M. S. Hu1, Z. Maan1, W. Hong1, G. Walmsley1, R. Rennert1, T. Zhu1, M. Esquivel1, D. Atashroo1, D. Duscher1, R. Tevlin1, A. Zimmermann1, M. Chung1, A. McArdle1, G. Gurtner1, H. P. Lorenz1, A. Giaccia3, M. Longaker1 1Stanford University,Surgery,Palo Alto, CA, USA 2University Of Hawaii,Surgery,Honolulu, HI, USA 3Stanford University,Radiation Oncology,Palo Alto, CA, USA
Introduction:
Tumors have been described as wounds that do not heal based upon similarities in stromal composition, angiogenesis, and gene expression. However, the interactions between the two processes have yet to be clearly examined. We previously developed a novel in vivo tumor wound competition model to examine the interactions between wound healing and tumor growth. Prior studies demonstrate that the placement of a full thickness excisional wound will inhibit tumor growth as the wound is healing.
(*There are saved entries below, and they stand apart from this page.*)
/-- Where some bytes of a tensor are: a target and physical address, or no target for an offset of shared memory, and the
virtual address. -/
structure Loc where
  tg : Option Target
  pa : Nat
  va : Nat
  deriving DecidableEq, Repr

/-- Where an element of a tensor is (02 R53): its byte, which nibble of it, and the bytes of its scales. -/
structure ElemAt where
  loc : Loc
  hi : Bool
  scale : Option Loc
  super : Option Loc
  deriving DecidableEq, Repr

/-- A matrix operation whose tile is still to be written, or whose rows are still to be stored (14 R289). A place is a
tile register, or 8 + p for pencil tile p. `acc` is one tile of an MMA or MMG: the operation, the tile of its span, the
place of its accumulator, and for each row and column the rounded sums of the K-chunks with their flags; `copy` starts a
shadow or commits one (14 R293, R294). -/
inductive MatrixOp where
  | load (d : Nat) (tag : Option Fmt) (src : Fmt) (fmt : Fmt) (nan : Bool) (rows : NMap (List (Option ElemAt)))
  | acc (mma tile d : Nat) (from_ : Option Nat) (tag : Fmt) (sums : List (List (List (W32 × BitVec 5))))
  | move (d : Nat) (tag : Fmt) (op : MmoveOp) (a b : Nat) (fill : W32) (lanes : Mask)
  | store (a : Nat) (src fmt : Fmt) (rnd : Rnd) (sat : Bool) (time : BitVec 16) (rows : NMap (List (Option ElemAt)))
  | copy (a d : Nat)
  deriving DecidableEq, Repr

/-- Where the flags of a matrix operation go: to FLAGS, to the flags held under .hold, or nowhere once INK has discarded
them (14 R293, R294). -/
inductive FlagTo where
  | wave | held | drop
  deriving DecidableEq, Repr

/-- A matrix operation outstanding in a batch (14 R289); batch 0 is none. -/
structure Outstanding where
  id : Nat
  batch : W64
  op : MatrixOp
  flagTo : FlagTo
  deriving DecidableEq, Repr

/-- What a wave that arrived at an MMA or MMG rendezvous has read (14 R281): the template, PROG and the form; the codes of
its rows of A; for each tile of the span the codes of its columns of B, none where .sp keeps no element; the codes of the
block scales with their superblock scale, none for a NaN that sets no flag (02 R421); `read` are the home sectors from which an MMG has read. -/
structure Arrival where
  template : W64
  prog : Nat
  span : Nat
  pair : Bool
  sp : Bool
  fmt : Fmt
  aFmt : Fmt
  bFmt : Fmt
  ecls : Nat
  d : Nat
  acc : Option Nat
  rows : List (List Nat)
  rowScales : List (List (Option (Nat × Nat)))
  cols : List (List (List (Option Nat)))
  colScales : List (List (List (Option (Nat × Nat))))
  started : Option Nat
  read : List Nat
  deriving DecidableEq, Repr

/-- An open transaction (18 R357 to R360). Blocks are 64 bytes of device memory. `vas` are the global addresses of the 8-byte
words held, and `repairs` the sectors that .repair stores cover (13 R255). -/
structure Tx where
  who : Who
  handler : W64
  d : BitVec 6
  ro : Bool
  reads : List Nat
  writes : List Nat
  held : NMap Byte
  vas : NMap Nat
  repairs : List Nat
  begun : Nat
  gt : BitVec 16
  doomed : Option Nat
  deriving DecidableEq, Repr

/-- The trap frame and the handler split (19 R366, R422). -/
structure Frame where
  resume : PC
  saved : List SReg
  cwin : BitVec 3
  pdepth : Nat
  rdepth : Nat
  from_ : Who
  sprigSplit : Nat
  handler : Thread
  deriving DecidableEq, Repr

/-- A trap as raised (19 R363): its cause, TRAPADDR, CODE, the lanes where the rule names them, whether it was a
write, the resume point where it is not the first slot of the group, and whether it has aborted a transaction. -/
structure Trap where
  cause : Nat
  addr : Option W64
  code : Nat
  lanes : Option Mask
  write : Bool
  resume : Option PC
  tx : Bool
  deriving DecidableEq, Repr

/-- A membership of a collective group (20 R384). -/
structure Member where
  gid : Nat
  rank : Nat
  deriving DecidableEq, Repr

/-- A barrier (18 R343, R344): the phase number, and for this phase and the next its mode (`none` before the first
arrival, `some none` for the live count, `some (some n)` for CNT) and the lanes arrived, by wave; `full` are the waves
that have arrived in this phase. -/
structure Bar where
  phase : Nat
  mode : Option (Option Nat)
  arrived : NMap Mask
  full : List Nat
  nextMode : Option (Option Nat)
  nextArrived : NMap Mask
  deriving DecidableEq, Repr

/-- Where a wave stands (03 R70, 18 R354, 19 R366 to R379, 20 R394): `saved` is a wave of an image that waits for its
placement. -/
inductive Stage where
  | none
  | placed
  | running
  | stopped
  | retiring
  | swapped
  | saved
  deriving DecidableEq, Repr

/-- The footprint of a wave (02 R40, 03 R69). -/
structure Foot where
  blocks : Nat
  tiles : Nat
  chans : Nat
  pencils : Nat
  deriving DecidableEq, Repr

/-- What the words of a chain group see: the registers and the control state as before its first word (04 R86, 07 R144,
R148). -/
structure View where
  file : RegFile
  sys : ThreadSys
  thread : Thread
  recs : NMap Rec
  pending : List Pending
  binds : List (Option Bind)
  expthr : BitVec 4
  xgen : BitVec 32
  inkwell : Int
  prog : W64
  step : BitVec 36
  chans : List Chan
  deriving DecidableEq, Repr

/-- A transfer of control that takes effect after its chain group (07 R160 to R167). -/
inductive Transfer where
  | goto (pc : PC)
  | divide (lanes : Mask) (target : PC) (nib : Option Nat)
  | fan (first : PC) (others : List (PC × Mask))
  | serial (first later : PC) (lanes : Mask)
  | exit (lanes : Mask)
  | exitAll
  | done
  deriving DecidableEq, Repr

/-- The rest of a chain group whose word before it has begun to wait: what its words see, the slot of the last, the
transfer and the switch marker that take effect after it, and the flags raised so far (log entry 15). -/
structure Late where
  view : View
  last : Nat
  transfer : Option Transfer
  marker : Bool
  raised : BitVec 5
  deriving DecidableEq, Repr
Herein, we study the role of circulating progenitor/stem cells in this phenomenon.
Methods:
Parabiosis was performed with NOD-SCID-gamma (NSG) and NSG-GFP mice. After cross circulation was confirmed at 2 weeks, head and neck squamous cell carcinoma (HNSCC) SAS cells were injected subcutaneously and a splinted full thickness excisional wound was created on the dorsum of the NSG parabiont. After 10 days, the tumor and wound were harvested, digested, and analyzed via fluorescence-activated cell sorting.
Results:
Identification of circulating cells by GFP fluorescence show wounds recruit more circulating cells than tumors (8.63% vs. 3.9%; *p<0.05). Furthermore, progenitor cells (GFP+ Lin-) had better recruitment by wounds versus tumors (0.7% and 0.28%; *p<0.05). Using subset analysis, the ability of wounds to recruit hematopoietic progenitor cells (GFP+ Lin- c-Kit+) and putative endothelial cells (GFP+ Lin- VEGFR2+) were demonstrated (13.1% vs. 4.01%; p<0.05 and 7.24% vs. 3.11% ; p<0.05, respectively).
Conclusion:
We conclude that wounds recruit more circulating progenitor cells than tumors using a parabiosis model. This may explain how wounds can inhibit tumor growth when placed adjacently in vivo. With further studies, insight into this mechanism may offer a deeper understanding of both tumor growth and wound healing.